Underground Railroad • Harriet Tubman, a runaway from Maryland, made at least 19 trips into the South and helped to rescue more than 300 enslaved people. Harriet Tubman Library of Congress, Prints & Photographs Division, [reproduction number, e.g., LC-USZ62-7816.]
Underground Railroad • The term "Underground Railroad" may have originated when an enslaved person, Tice Davids, fled from Kentucky and took refuge with John Rankin, a white abolitionist in Ripley, Ohio. • Davids’s slaveholder chased him all the way to the Ohio River, but Davids managed to disappear without a trace. His slaveholder left in a state of confusion, wondering whether Davids had disappeared on “some underground railroad.”
Underground Railroad • Capturing runaways soon became a prosperous business.The Fugitive Slave Act of 1850 allowed a slave holder or professional bounty hunter to seize runaways, even in free states.

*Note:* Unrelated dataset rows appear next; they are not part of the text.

-- ==== Sys2Proof/Laws/KeptRecords.lean ====
section
/-!
SUPPORT. Soundness is kept (`Kept`) by the NBUs, the stacks, the walkers, updates and records.
-/
namespace Sys2Proof.Machine

set_option linter.tactic.unusedName false

/-! ### Nbu -/

theorem kept_columnFinding {s0 : State} (s : State) (c : Chan) (k : Nat) (a : Nat) (h : Kept s0 s) : Kept s0 (columnFinding s c k a) := by
  unfold columnFinding
  repeat' with_reducible (first | assumption | exact Kept.upd (by assumption) rfl | (extract_lets +onlyGivenNames x; refine Kept.cut (s := s0) x ?_ ?_; rotate_left; intro hx; clear_value x; rotate_right; unfold x; clear x) | extract_lets +onlyGivenNames x | apply kept_poisonFinding | split)
theorem kept_ueFindings {s0 : State} (s : State) (c : Chan) (pos : Nat) (k : Nat) (bad : List Nat) (h : Kept s0 s) : Kept s0 (ueFindings s c pos k bad) := by
  unfold ueFindings
  repeat' with_reducible (first | assumption | apply kept_columnFinding | refine Kept.foldl _ (fun _ _ _ => ?_) ?_ | refine Kept.foldl_fst _ (fun _ _ _ => ?_) ?_ | refine Kept.foldl_snd _ (fun _ _ _ => ?_) ?_)
theorem kept_readElem_fst {s0 : State} (s : State) (c : Chan) (pos : Nat) (k : Nat) (ue : List Nat) (t : NTask) (n : Nbu) (i : Nat) (h : Kept s0 s) : Kept s0 (readElem s c pos k ue t n i).1 := by
  unfold readElem
  repeat' with_reducible (first | assumption | exact Kept.upd (by assumption) rfl | (extract_lets +onlyGivenNames x; refine Kept.cut (s := s0) x ?_ ?_; rotate_left; intro hx; clear_value x; rotate_right; unfold x; clear x) | extract_lets +onlyGivenNames x | apply kept_ueFindings | refine Kept.ite ?_ ?_ | split)
theorem kept_readElem {s0 : State} {s : State} {c : Chan} {pos : Nat} {k : Nat} {ue : List Nat} {t : NTask} {n : Nbu} {i : Nat} {out : State} {v : Nbu} (e : readElem s c pos k ue t n i = (out, v)) (h : Kept s0 s) : Kept s0 out := by
  have k := kept_readElem_fst s c pos k ue t n i h
  rw [e] at k; exact k
theorem kept_segWrite {s0 : State} (s : State) (k : Nat) (a : Nat) (bs : Bytes) (marks : List Bool) (h : Kept s0 s) : Kept s0 (segWrite s k a bs marks) := by
  unfold segWrite
  repeat' with_reducible (first | assumption | exact Kept.upd (by assumption) rfl | (refine Kept.updWith (by assumption) ?_ ?_ ?_ ?_ ?_ ?_ ?_ ?_ ?_ ?_ ?_ ?_ ?_ ?_ <;> first | exact id | (with_unfolding_all (intros; first | assumption | rfl | exact Nat.le_of_ble_eq_true rfl | (apply cdrop_wf; assumption)))) | (extract_lets +onlyGivenNames x; refine Kept.cut (s := s0) x ?_ ?_; rotate_left; intro hx; clear_value x; rotate_right; unfold x; clear x) | extract_lets +onlyGivenNames x | apply kept_writeMem | apply kept_setMarks)
theorem kept_closeTile {s0 : State} (s : State) (k : Nat) (x : Option OpenTile) (h : Kept s0 s) : Kept s0 (closeTile s k x) := by
  unfold closeTile
  repeat' with_reducible (first | assumption | apply kept_segWrite | extract_lets +onlyGivenNames x | split)
theorem kept_writeUnit_fst {s0 : State} (s : State) (c : Chan) (pos : Nat) (k : Nat) (ue : List Nat) (t : NTask) (n : Nbu) (u : Nat) (h : Kept s0 s) : Kept s0 (writeUnit s c pos k ue t n u).1 := by
  unfold writeUnit
  repeat' with_reducible (first | assumption | exact Kept.upd (by assumption) rfl | (extract_lets +onlyGivenNames x; refine Kept.cut (s := s0) x ?_ ?_; rotate_left; intro hx; clear_value x; rotate_right; unfold x; clear x) | extract_lets +onlyGivenNames x | apply kept_ueFindings | apply kept_segWrite | refine Kept.ite ?_ ?_ | split)
theorem kept_writeUnit {s0 : State} {s : State} {c : Chan} {pos : Nat} {k : Nat} {ue : List Nat} {t : NTask} {n : Nbu} {u : Nat} {out : State} {v : Nbu × Bool} (e : writeUnit s c pos k ue t n u = (out, v)) (h : Kept s0 s) : Kept s0 out := by
  have k := kept_writeUnit_fst s c pos k ue t n u h
  rw [e] at k; exact k
theorem kept_readRun_fst {s0 : State} (c : Chan) (pos len : Nat) (ue : List Nat) (t : NTask) (k : Nat) (s : State) (n : Nbu) (left : Nat)
    (h : Kept s0 s) : Kept s0 (readRun c pos len ue t k s n left).1 := by
  induction k generalizing s n left with
  | zero => exact h
  | succ k ih =>
    unfold readRun
    dsimp only
    split
    · exact ih _ _ _ (kept_readElem rfl h)
    · exact h
theorem kept_readRun {s0 s r : State} {c : Chan} {pos len : Nat} {ue : List Nat} {t : NTask} {k : Nat} {n m : Nbu} {left l : Nat}
    (e : readRun c pos len ue t k s n left = (r, m, l)) (h : Kept s0 s) : Kept s0 r := by
  have := kept_readRun_fst c pos len ue t k s n left h
  rw [e] at this; exact this
theorem kept_writeRun_fst {s0 : State} (c : Chan) (pos len : Nat) (ue : List Nat) (t : NTask) (k : Nat) (s : State) (n : Nbu) (left : Nat)
    (o : Option OpenTile) (h : Kept s0 s) : Kept s0 (writeRun c pos len ue t k s n left o).1 := by
  induction k generalizing s n left o with
  | zero => exact kept_closeTile _ _ _ h
  | succ k ih =>
    unfold writeRun
    extract_lets tile change need s1 keep p
    have h1 : Kept s0 s1 := by
      simp only [s1]
      split
      · exact kept_closeTile _ _ _ h
      · exact h
    clear_value s1 change need keep p
    generalize (need + if tile.isSome = true then 2 else 0) = q
    by_cases c1 : q ≤ left
    · rw [if_pos c1]
      generalize len - (left - need) = at'
      cases hw : writeUnit s1 c pos at' ue t n n.units with
      | mk a b => exact ih _ _ _ _ (kept_writeUnit (v := b) hw h1)
    · rw [if_neg c1]; exact kept_closeTile _ _ _ h
theorem kept_writeRun {s0 s r : State} {c : Chan} {pos len : Nat} {ue : List Nat} {t : NTask} {k : Nat} {n m : Nbu} {left l : Nat}
    {o : Option OpenTile} (e : writeRun c pos len ue t k s n left o = (r, m, l)) (h : Kept s0 s) : Kept s0 r := by
  have := kept_writeRun_fst c pos len ue t k s n left o h
  rw [e] at this; exact this
theorem kept_runNbu_fst {s0 : State} (c : Chan) (pos len : Nat) (ue : List Nat) (k : Nat) (s : State) (n : Nbu) (left : Nat)
    (h : Kept s0 s) : Kept s0 (runNbu c pos len ue k s n left).1 := by
  induction k generalizing s n left with
  | zero => exact h
  | succ k ih =>
    unfold runNbu
    split
    · exact h
    · dsimp only
      split
      · exact h
      · split
        · split
          · exact ih _ _ _ h
          · exact h
        · rename_i tk _ _ _ _
          generalize (if tReads tk.bytes = true then tCount tk.bytes else writeUnits tk.bytes) = total
          have hr : Kept s0 (if n.units = total then (s, n, left)
              else if tReads tk.bytes = true then readRun c pos len ue tk (total - n.units) s n left
              else writeRun c pos len ue tk (total - n.units) s n left none).1 := by
            by_cases c1 : n.units = total
            · rw [if_pos c1]; exact h
            · rw [if_neg c1]
              by_cases c2 : tReads tk.bytes = true
              · rw [if_pos c2]; exact kept_readRun_fst _ _ _ _ _ _ _ _ _ h
              · rw [if_neg c2]; exact kept_writeRun_fst _ _ _ _ _ _ _ _ _ _ h
          revert hr
          generalize (if n.units = total then (s, n, left)
              else if tReads tk.bytes = true then readRun c pos len ue tk (total - n.units) s n left
              else writeRun c pos len ue tk (total - n.units) s n left none) = y
          intro hr
          obtain ⟨y1, y2, y3⟩ := y
          dsimp only at hr ⊢
          split
          · exact hr
          · split
            · exact ih _ _ _ hr
            · exact hr
theorem kept_runNbu {s0 s r : State} {c : Chan} {pos len : Nat} {ue : List Nat} {k : Nat} {n m : Nbu} {left : Nat}
    (e : runNbu c pos len ue k s n left = (r, m)) (h : Kept s0 s) : Kept s0 r := by
  have := kept_runNbu_fst c pos len ue k s n left h
  rw [e] at this; exact this
theorem kept_emitDone {s0 : State} (s : State) (d : NDone) (h : Kept s0 s) : Kept s0 (emitDone s d) := by
  unfold emitDone
  repeat' with_reducible (first | assumption | exact Kept.upd (by assumption) rfl | (refine Kept.updWith (by assumption) ?_ ?_ ?_ ?_ ?_ ?_ ?_ ?_ ?_ ?_ ?_ ?_ ?_ ?_ <;> first | exact id | (with_unfolding_all (intros; first | assumption | rfl | exact Nat.le_of_ble_eq_true rfl | (apply cdrop_wf; assumption)))) | (extract_lets +onlyGivenNames x; refine Kept.cut (s := s0) x ?_ ?_; rotate_left; intro hx; clear_value x; rotate_right; unfold x; clear x) | extract_lets +onlyGivenNames x | refine Kept.getD ?_ (fun _ _ => ?_) | refine Kept.ite ?_ ?_ | split)
theorem kept_execNbuTaskEnd {s0 : State} (c : Chan) (pos : Fin 24) (s : State) (h : Kept s0 s) : KeptO s0 (execNbuTaskEnd c pos s) := by
  unfold execNbuTaskEnd
  repeat' with_reducible (first | assumption | extract_lets +onlyGivenNames x | apply kept_setNbu | apply kept_emitDone
                                | apply KeptO.next | exact KeptO.fault | split)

Library of Congress, Prints & Photographs Division, [reproduction number, e.g., LC-17414-Z62-34810.]
Emancipation • In 1863, President Abraham Lincoln issued the Emancipation Proclamation, declaring all enslaved people free in the Southern states. Emancipation Day, Richmond, VA Library of Congress, Prints & Photographs Division, Detroit Publishing Company Collection, [reproduction number, e.g., LC-D4-10865]
Emancipation • Unfortunately, none of the states in rebellion obeyed this order. • The proclamation demonstrated that the Civil War was being fought to end slavery. • Initially, President Lincoln viewed the war only in terms of preserving the Union. As time went by, he became increasingly sympathetic to the abolitionist movement. • The end of slavery came with the ratification of the Thirteenth Amendment to the Constitution in December 1865.